- _Directions for this task_
With the line containing "-- ==== Sys2Proof/Machine/Spec.lean" as the start and the line containing "(08 R259). -/" as the end, transcribe that span of the entries below exactly, including both.

- _Exercise input_
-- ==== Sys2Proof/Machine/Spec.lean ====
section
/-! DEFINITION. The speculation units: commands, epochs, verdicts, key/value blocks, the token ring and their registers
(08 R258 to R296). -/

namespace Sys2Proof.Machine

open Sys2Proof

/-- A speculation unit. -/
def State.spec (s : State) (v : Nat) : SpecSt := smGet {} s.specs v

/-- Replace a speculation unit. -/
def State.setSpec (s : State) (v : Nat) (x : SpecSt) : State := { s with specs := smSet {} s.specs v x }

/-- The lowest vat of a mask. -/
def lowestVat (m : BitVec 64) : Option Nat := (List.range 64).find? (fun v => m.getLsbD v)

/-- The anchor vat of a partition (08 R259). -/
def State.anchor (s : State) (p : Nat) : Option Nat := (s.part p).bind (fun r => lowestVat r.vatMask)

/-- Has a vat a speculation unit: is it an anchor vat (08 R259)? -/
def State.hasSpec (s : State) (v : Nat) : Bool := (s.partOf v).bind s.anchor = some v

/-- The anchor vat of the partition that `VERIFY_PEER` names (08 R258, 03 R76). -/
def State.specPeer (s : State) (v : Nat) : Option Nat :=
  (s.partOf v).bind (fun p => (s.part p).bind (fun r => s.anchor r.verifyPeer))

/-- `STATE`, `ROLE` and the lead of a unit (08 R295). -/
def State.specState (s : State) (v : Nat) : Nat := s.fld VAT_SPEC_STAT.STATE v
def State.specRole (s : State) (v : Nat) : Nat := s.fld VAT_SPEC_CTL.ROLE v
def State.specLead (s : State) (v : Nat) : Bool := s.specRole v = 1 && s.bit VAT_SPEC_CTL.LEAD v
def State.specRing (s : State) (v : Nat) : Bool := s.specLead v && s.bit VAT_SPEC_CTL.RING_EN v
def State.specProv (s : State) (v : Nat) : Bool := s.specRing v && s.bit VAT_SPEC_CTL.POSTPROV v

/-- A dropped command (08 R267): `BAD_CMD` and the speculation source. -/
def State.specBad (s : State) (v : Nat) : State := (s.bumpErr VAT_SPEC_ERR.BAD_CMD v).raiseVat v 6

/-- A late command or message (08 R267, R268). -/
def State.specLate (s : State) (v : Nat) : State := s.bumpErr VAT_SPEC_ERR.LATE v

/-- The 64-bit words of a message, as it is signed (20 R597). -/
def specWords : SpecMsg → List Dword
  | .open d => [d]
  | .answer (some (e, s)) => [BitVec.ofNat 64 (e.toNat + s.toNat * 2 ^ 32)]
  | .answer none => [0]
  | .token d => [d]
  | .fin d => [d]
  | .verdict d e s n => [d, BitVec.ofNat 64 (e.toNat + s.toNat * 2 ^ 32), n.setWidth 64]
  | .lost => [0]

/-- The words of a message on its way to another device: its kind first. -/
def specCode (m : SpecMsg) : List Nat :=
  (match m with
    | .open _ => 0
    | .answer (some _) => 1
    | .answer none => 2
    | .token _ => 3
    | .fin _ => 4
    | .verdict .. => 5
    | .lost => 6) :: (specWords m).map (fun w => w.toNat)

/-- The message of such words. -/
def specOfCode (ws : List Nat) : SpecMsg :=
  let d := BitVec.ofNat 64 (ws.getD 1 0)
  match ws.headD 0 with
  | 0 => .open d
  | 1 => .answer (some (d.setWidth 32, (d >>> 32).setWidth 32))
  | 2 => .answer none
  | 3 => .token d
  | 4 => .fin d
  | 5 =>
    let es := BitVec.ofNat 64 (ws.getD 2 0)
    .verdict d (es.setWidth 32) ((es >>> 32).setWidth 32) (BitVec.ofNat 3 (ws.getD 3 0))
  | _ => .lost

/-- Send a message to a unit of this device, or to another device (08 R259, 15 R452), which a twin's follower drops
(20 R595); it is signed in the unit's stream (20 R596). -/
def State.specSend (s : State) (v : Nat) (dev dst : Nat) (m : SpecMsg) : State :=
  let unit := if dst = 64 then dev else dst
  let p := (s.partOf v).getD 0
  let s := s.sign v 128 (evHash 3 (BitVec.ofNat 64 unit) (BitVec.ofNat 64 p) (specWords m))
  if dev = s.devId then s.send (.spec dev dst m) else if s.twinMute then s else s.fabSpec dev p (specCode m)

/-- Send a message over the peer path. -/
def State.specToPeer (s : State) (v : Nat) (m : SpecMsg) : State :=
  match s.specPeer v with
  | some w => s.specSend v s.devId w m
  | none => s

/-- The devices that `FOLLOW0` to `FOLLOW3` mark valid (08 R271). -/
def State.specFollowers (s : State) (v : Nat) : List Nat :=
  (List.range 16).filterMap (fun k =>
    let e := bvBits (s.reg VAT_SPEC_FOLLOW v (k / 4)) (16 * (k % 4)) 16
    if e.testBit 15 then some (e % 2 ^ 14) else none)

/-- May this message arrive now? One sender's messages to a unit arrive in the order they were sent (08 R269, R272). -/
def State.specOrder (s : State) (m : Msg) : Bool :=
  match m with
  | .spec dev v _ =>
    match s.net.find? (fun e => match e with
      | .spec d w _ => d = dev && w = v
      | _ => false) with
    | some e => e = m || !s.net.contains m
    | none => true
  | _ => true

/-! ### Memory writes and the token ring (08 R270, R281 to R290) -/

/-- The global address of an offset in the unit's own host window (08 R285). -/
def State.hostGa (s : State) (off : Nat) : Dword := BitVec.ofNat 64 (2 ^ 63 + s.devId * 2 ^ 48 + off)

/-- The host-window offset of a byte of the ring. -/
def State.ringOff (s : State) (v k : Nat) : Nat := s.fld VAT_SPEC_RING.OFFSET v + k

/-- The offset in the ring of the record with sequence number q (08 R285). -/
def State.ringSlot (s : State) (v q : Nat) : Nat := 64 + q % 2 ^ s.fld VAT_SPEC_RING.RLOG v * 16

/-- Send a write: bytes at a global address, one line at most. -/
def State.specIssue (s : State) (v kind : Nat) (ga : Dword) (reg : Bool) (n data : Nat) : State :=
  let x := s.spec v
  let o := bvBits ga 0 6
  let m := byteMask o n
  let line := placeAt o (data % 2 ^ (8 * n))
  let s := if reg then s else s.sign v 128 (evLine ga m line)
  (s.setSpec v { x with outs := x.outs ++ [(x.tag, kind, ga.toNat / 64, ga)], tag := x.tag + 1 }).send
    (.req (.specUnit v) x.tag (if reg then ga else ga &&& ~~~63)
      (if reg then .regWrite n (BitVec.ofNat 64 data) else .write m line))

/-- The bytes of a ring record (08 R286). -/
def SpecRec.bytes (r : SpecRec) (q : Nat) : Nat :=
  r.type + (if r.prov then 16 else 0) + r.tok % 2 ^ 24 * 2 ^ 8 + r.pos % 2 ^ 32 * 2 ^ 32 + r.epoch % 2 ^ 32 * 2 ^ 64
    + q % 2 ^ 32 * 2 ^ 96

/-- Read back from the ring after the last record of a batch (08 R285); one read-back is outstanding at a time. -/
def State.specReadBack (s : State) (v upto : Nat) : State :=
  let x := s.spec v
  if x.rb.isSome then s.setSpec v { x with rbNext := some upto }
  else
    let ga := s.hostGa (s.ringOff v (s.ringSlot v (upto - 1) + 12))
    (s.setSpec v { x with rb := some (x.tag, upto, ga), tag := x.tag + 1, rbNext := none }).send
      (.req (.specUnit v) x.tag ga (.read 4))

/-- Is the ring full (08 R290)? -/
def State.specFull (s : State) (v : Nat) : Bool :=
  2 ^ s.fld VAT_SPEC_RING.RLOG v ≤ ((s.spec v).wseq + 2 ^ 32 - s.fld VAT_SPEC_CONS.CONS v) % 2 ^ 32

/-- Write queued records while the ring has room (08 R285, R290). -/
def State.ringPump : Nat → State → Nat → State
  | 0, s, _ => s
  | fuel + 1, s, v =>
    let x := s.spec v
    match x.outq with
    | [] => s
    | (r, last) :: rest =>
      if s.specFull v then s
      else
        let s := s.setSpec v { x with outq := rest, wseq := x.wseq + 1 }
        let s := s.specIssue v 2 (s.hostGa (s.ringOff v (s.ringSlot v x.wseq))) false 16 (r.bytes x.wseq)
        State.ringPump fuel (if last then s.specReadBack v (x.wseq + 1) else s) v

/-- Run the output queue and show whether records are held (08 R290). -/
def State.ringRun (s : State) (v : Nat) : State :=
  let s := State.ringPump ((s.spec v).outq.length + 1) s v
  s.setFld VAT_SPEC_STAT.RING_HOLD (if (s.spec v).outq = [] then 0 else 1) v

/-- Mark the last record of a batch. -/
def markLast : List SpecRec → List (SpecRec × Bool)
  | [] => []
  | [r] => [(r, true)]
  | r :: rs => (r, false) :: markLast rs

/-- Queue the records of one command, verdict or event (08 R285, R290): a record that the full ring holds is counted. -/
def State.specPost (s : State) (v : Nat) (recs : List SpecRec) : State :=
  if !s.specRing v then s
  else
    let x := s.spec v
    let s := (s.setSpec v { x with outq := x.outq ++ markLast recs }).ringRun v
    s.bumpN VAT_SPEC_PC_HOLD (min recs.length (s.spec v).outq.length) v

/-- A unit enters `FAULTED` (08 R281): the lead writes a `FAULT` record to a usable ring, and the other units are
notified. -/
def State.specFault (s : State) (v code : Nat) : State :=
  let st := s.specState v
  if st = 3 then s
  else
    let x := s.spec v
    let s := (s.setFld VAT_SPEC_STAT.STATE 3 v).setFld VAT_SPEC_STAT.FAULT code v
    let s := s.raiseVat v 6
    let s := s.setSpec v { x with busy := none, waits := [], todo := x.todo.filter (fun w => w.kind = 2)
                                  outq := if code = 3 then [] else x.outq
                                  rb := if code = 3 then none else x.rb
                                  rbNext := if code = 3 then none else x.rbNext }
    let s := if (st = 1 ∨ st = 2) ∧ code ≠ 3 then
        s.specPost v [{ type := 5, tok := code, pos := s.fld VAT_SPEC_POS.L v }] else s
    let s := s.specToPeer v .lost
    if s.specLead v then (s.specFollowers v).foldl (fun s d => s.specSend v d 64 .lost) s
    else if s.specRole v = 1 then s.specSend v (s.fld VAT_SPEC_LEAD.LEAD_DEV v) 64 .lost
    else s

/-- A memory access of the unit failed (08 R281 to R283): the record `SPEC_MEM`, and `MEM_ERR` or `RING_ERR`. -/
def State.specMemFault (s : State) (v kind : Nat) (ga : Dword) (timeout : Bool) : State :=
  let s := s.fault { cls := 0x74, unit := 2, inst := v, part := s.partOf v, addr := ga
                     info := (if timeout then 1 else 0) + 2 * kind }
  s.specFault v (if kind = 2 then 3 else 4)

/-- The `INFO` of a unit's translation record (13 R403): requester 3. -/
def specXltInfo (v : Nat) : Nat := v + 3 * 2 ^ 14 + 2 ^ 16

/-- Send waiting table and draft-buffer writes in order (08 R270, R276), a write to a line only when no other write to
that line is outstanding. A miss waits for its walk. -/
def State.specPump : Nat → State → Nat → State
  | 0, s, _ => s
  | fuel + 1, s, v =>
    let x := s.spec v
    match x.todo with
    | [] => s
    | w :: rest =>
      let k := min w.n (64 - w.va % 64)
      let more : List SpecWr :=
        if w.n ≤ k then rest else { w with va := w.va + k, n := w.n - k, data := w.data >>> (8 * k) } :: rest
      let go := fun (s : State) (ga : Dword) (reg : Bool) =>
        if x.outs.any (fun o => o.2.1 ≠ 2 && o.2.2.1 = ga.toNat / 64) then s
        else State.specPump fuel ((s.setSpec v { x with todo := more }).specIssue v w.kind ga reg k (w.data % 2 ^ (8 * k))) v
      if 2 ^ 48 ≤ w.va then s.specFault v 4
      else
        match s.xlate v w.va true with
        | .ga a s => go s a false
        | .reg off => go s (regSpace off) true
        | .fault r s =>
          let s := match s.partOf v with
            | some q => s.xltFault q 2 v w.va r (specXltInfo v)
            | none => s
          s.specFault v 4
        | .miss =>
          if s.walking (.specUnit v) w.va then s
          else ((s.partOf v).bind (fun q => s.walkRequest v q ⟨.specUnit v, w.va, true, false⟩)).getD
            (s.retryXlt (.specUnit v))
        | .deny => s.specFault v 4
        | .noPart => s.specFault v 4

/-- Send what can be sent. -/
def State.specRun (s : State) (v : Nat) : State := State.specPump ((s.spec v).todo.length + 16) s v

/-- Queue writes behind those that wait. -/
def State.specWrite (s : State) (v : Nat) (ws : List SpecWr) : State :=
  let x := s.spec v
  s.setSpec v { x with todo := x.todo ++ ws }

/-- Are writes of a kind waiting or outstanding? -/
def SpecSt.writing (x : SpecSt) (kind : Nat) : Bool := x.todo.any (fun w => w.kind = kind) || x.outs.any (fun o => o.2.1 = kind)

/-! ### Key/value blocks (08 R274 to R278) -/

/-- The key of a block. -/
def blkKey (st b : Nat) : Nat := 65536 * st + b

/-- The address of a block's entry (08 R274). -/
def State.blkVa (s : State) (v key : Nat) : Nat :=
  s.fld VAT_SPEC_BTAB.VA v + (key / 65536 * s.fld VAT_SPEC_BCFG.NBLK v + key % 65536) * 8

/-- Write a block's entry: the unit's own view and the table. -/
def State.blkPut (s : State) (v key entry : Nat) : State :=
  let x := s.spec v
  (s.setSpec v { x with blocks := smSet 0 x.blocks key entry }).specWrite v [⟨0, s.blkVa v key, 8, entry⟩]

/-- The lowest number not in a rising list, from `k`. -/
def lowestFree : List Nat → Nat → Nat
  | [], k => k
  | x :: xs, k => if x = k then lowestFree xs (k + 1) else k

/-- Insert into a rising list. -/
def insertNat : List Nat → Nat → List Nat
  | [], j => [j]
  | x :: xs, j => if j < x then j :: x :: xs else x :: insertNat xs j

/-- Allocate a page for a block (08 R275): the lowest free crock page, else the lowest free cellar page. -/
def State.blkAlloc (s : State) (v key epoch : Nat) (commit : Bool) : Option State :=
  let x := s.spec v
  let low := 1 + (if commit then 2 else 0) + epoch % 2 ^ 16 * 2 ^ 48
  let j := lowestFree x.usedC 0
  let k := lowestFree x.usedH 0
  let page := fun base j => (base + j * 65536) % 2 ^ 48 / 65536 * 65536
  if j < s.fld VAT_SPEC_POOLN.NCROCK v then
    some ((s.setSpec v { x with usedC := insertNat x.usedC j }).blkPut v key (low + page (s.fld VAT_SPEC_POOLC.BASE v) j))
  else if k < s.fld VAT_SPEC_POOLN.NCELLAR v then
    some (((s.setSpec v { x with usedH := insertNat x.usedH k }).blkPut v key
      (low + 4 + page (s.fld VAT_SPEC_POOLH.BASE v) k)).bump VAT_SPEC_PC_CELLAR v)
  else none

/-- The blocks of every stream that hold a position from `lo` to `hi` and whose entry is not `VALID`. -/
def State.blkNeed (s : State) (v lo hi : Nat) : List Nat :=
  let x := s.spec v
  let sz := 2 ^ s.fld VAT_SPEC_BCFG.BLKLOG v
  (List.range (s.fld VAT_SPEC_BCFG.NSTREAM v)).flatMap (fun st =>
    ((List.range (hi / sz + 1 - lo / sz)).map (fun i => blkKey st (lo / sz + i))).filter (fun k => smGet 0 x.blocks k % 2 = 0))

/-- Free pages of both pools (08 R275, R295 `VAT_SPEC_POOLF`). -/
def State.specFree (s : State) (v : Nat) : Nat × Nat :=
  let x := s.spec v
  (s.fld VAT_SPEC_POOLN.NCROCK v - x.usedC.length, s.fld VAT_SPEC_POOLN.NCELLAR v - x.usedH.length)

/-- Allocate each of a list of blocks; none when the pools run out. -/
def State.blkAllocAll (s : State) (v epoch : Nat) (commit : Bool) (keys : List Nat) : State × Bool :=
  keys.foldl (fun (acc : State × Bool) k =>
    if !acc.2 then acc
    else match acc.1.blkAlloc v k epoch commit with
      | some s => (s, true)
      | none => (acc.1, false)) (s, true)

---

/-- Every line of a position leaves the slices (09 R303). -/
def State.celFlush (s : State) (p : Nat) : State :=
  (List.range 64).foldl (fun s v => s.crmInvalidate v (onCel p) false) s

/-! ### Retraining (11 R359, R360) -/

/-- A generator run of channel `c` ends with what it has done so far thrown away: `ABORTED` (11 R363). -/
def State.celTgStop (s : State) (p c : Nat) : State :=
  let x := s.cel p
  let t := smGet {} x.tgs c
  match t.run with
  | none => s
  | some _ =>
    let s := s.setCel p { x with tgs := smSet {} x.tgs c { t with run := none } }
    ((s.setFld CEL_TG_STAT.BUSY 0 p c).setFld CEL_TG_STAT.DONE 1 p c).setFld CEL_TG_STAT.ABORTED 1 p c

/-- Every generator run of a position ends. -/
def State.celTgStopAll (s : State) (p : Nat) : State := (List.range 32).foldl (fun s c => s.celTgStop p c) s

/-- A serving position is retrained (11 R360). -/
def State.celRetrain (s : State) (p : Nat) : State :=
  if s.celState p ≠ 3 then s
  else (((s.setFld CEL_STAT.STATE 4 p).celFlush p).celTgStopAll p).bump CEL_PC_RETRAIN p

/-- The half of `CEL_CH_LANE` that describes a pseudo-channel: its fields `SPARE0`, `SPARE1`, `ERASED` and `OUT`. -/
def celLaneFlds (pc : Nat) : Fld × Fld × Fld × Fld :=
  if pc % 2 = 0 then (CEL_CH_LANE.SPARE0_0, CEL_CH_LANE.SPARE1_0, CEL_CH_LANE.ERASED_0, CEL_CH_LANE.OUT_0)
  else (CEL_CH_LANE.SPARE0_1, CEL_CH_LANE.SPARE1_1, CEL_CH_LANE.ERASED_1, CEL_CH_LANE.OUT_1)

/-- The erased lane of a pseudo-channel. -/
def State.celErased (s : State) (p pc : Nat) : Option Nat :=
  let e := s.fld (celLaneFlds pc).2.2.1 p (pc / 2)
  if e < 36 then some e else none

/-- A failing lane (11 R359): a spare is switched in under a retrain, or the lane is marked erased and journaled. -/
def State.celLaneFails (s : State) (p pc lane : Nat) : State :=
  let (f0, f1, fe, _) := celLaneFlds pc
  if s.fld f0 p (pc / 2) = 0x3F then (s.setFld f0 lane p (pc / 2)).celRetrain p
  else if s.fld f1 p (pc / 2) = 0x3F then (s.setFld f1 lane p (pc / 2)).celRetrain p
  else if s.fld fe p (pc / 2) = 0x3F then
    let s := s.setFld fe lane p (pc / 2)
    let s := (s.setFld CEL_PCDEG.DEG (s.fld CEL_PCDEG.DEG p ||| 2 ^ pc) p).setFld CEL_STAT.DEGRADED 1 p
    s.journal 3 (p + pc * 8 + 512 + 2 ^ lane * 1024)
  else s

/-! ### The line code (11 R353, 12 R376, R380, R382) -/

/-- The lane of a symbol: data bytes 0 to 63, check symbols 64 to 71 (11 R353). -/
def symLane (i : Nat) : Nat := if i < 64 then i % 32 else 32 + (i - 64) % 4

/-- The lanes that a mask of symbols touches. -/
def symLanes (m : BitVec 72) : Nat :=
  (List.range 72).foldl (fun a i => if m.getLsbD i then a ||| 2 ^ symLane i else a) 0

- _Response to this exercise_
-- ==== Sys2Proof/Machine/Spec.lean ====
section
/-! DEFINITION. The speculation units: commands, epochs, verdicts, key/value blocks, the token ring and their registers
(08 R258 to R296). -/

namespace Sys2Proof.Machine

open Sys2Proof

/-- A speculation unit. -/
def State.spec (s : State) (v : Nat) : SpecSt := smGet {} s.specs v

/-- Replace a speculation unit. -/
def State.setSpec (s : State) (v : Nat) (x : SpecSt) : State := { s with specs := smSet {} s.specs v x }

/-- The lowest vat of a mask. -/
def lowestVat (m : BitVec 64) : Option Nat := (List.range 64).find? (fun v => m.getLsbD v)

/-- The anchor vat of a partition (08 R259). -/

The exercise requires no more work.